Reasons for specifying this are,
- Both are different rates
- Off late the spread between EURIBOR and EUR Libor has increased. For example, on 06 September 2012, 3 Month Eur Libor is 0.16643% whereas 3 Month Euribor is 0.269%.
Different Method used for Calculating EURIBOR & EURO LIBOR
Unlike BBA (British Banking Association) Euro LIBOR, EURIBOR, the complementary fixing which has been established by the European Banking Federation and ACI to benchmark in-zone rates, applies a concept of country quota. Each in-country has at least one bank represented on the Panel and smaller countries will rotate membership of the Panel amongst their leading commercial banks every 6 months. EURIBOR has a panel of 49 Reference banks from in-zone countries as well as international banks. Bank of Tokyo-Mitsubishi, Chase, Citibank, JP Morgan Bank of America and UBS have been selected to represent international banks. The averaging method of BBA LIBOR (wherein the top and bottom quartiles are discarded and the middle 50% averaged to produce the LIBOR fixing) is similar to EURIBOR although only the top and bottom 15% are rejected in the FBE/ACI process. This differential topping and tailing will result in there being a greater ratio of smaller banks to larger banks in EURIBOR.

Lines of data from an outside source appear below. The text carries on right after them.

-- ==== Sys2Proof/Machine/Dispatch.lean ====
section
/-! DEFINITION. The meaning of every command, one arm for each constructor of Instr. -/

namespace Sys2Proof.Machine
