/-- R195, R202, R408, R441, R442: GENERATE and TUNE on an OPENED session whose entry, payload tag, counter and parameters are right take
the session; the counter advances before the parameters are read; a tag or counter that is wrong is answered 0x29 or 0x28. ABORT ends a
job that nothing has claimed with ABORTED and answers SUCCESS, or ABORT_LATE; an entry that has not run is answered ABORTED. R191 to R194,
R205: TEN_REFILL adds to an ACTIVE tenant's budget, saturating, or sets it, and tries the held sessions' reservations in ascending number;
for any other tenant it is dropped and recorded with code 2. A reservation takes one token from a budget above 0 and never takes it below. -/
def Obligations.JobsStartAbortAndSpend : Prop :=
  (∀ (s : State) (id : Nat) (d : Dispatched),
    let n := d.entry.session
    let e := getSession s n
    let s1 := modSession s n fun e => { e with counter := entryCounter d }
    (Admitted s id 0x0A fromSession d →
      (generateEntryOk s d = false → exec (.generate id) s = .next (finishEntry s d 0x21 0))
      ∧ (generateEntryOk s d = true → openPayload s d = none →
        exec (.generate id) s = .next (finishEntry (raiseEvent (bumpFor s .sec 0x0A8 [(14, n)]) .sec 18 [(14, n)]) d 0x29 0))
      ∧ (∀ p, generateEntryOk s d = true → openPayload s d = some p →
        (entryCounter d ≠ e.counter + 1 → exec (.generate id) s = .next (finishEntry s d 0x28 0))
        ∧ (entryCounter d = e.counter + 1 → samplingOk p = false → exec (.generate id) s = .next (finishEntry s1 d 0x27 0))
        ∧ (entryCounter d = e.counter + 1 → samplingOk p = true → e.st ≠ .opened → exec (.generate id) s = .next (finishEntry s1 d 0x26 0))
        ∧ (entryCounter d = e.counter + 1 → samplingOk p = true → e.st = .opened → exec (.generate id) s = .next
          (let j := { jobOf d (.gen (genJob s1 d p)) with tenant := e.tenant, bolt := e.bolt, ready := some s.now }
           let s2 := runSession (startJob s1 d j) n d.id
           let s3 := if bytesNat p 0x16 1 % 2 = 1 then modSession s2 n fun e => { e with counts := [] } else s2
           if d.entry.flags.getLsbD 1 then resend s3 d else s3))))
    ∧ (Admitted s id 0x0B fromOwnerVf d →
      (tuneEntryOk s d = false → exec (.tune id) s = .next (finishEntry s d 0x21 0))
      ∧ (∀ p t, tuneEntryOk s d = true → openPayload s d = some p → entryCounter d = e.counter + 1 → tuneJob d p = some t → e.st = .opened →
        exec (.tune id) s = .next (runSession (startJob s1 d { jobOf d (.tune t) with ready := some s.now }) n d.id)))
    ∧ (Admitted s id 0x0C (fun _ _ => true) d →
      let mine := fun (port fn r : Nat) (t : BitVec 16) => port == d.port && fn == d.fn && r == arg0 d 11 0 && t == BitVec.ofNat 16 (arg0 d 27 12)
      (∀ j, s.jobs.find? (fun j => mine j.port j.fn j.ring j.tag) = some j → exec (.abort id) s = .next
        (pumpLoads (finishEntry (abortJob s j).1 d (if (abortJob s j).2 = true then 0 else 2) 0)))
      ∧ (∀ x, s.jobs.find? (fun j => mine j.port j.fn j.ring j.tag) = none →
        s.dispatched.find? (fun x => x.id != d.id && mine x.port x.fn x.ring x.entry.tag) = some x →
        exec (.abort id) s = .next (finishEntry (finishEntry s x 1 0) d 0 0))))
  ∧ (∀ (s : State) (w : Window) (v : Word) (t : Nat),
    (Passes s w .die 0x318 →
      let t := field (getReg s .die 0x300) 11 0
      let amount := field v 31 0
      let b := (getTenant s t).budget
      ((getTenant s t).st ≠ .active → exec (.tenRefill w v) s = .next (capture s .die 2 (winCode w) 0x318 (v.toNat % 2 ^ 32)))
      ∧ ((getTenant s t).st = .active →
        let s1 := budgetLow (modTenant s t fun e =>
          { e with budget := BitVec.ofNat 32 (if bit v 32 = true then amount else min 0xFFFFFFFF (b.toNat + amount)) }) t b
        exec (.tenRefill w v) s = .next
          (if (getTenant s1 t).budget = 0 then s1 else (heldSessions s1 t).foldl (fun s n => wakeSession s t n) s1)))
    ∧ ((getTenant s t).budget = 0 → reserveToken s t = none)
    ∧ ((getTenant s t).budget ≠ 0 → ∃ u, reserveToken s t = some u ∧ (getTenant u t).budget = (getTenant s t).budget - 1
        ∧ (∀ m, m ≠ t → getTenant u m = getTenant s m) ∧ u.sessions = s.sessions ∧ u.jobs = s.jobs ∧ u.regs = s.regs ∧ u.bolts = s.bolts))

Spread Between Euribor and EUR Libor
The spread between the Euro Libor rate and that of Euribor was negligible between 2006 to mid-2009, as the attached chart shows. Since then, however, it has been rising, reaching a peak in early 2012.
In theory there should be no disparity, because the same rate is being calculated, just in different geographical locations.
One of the reasons of the spread is differing samples and questions. “In the case of [Euro] Libor, the submission is based on the bank’s own experience. In the Euribor situation, the question is directed to ask what the respondent thinks other banks are achieving.” The European approach, they say, carries the risk that respondents are projecting their own problems on to other institutions.
The Euribor sample includes responses from banks at the sharper end of the euro crisis, including German Landesbanks, the National Bank of Greece, Ireland’s AIB Group and a number of Spanish and Italian banks. The 15 banks that are surveyed for the Libor calculation, however, are some of the most secure lenders in the eurozone – which may also help explain why the Euribor measure is higher.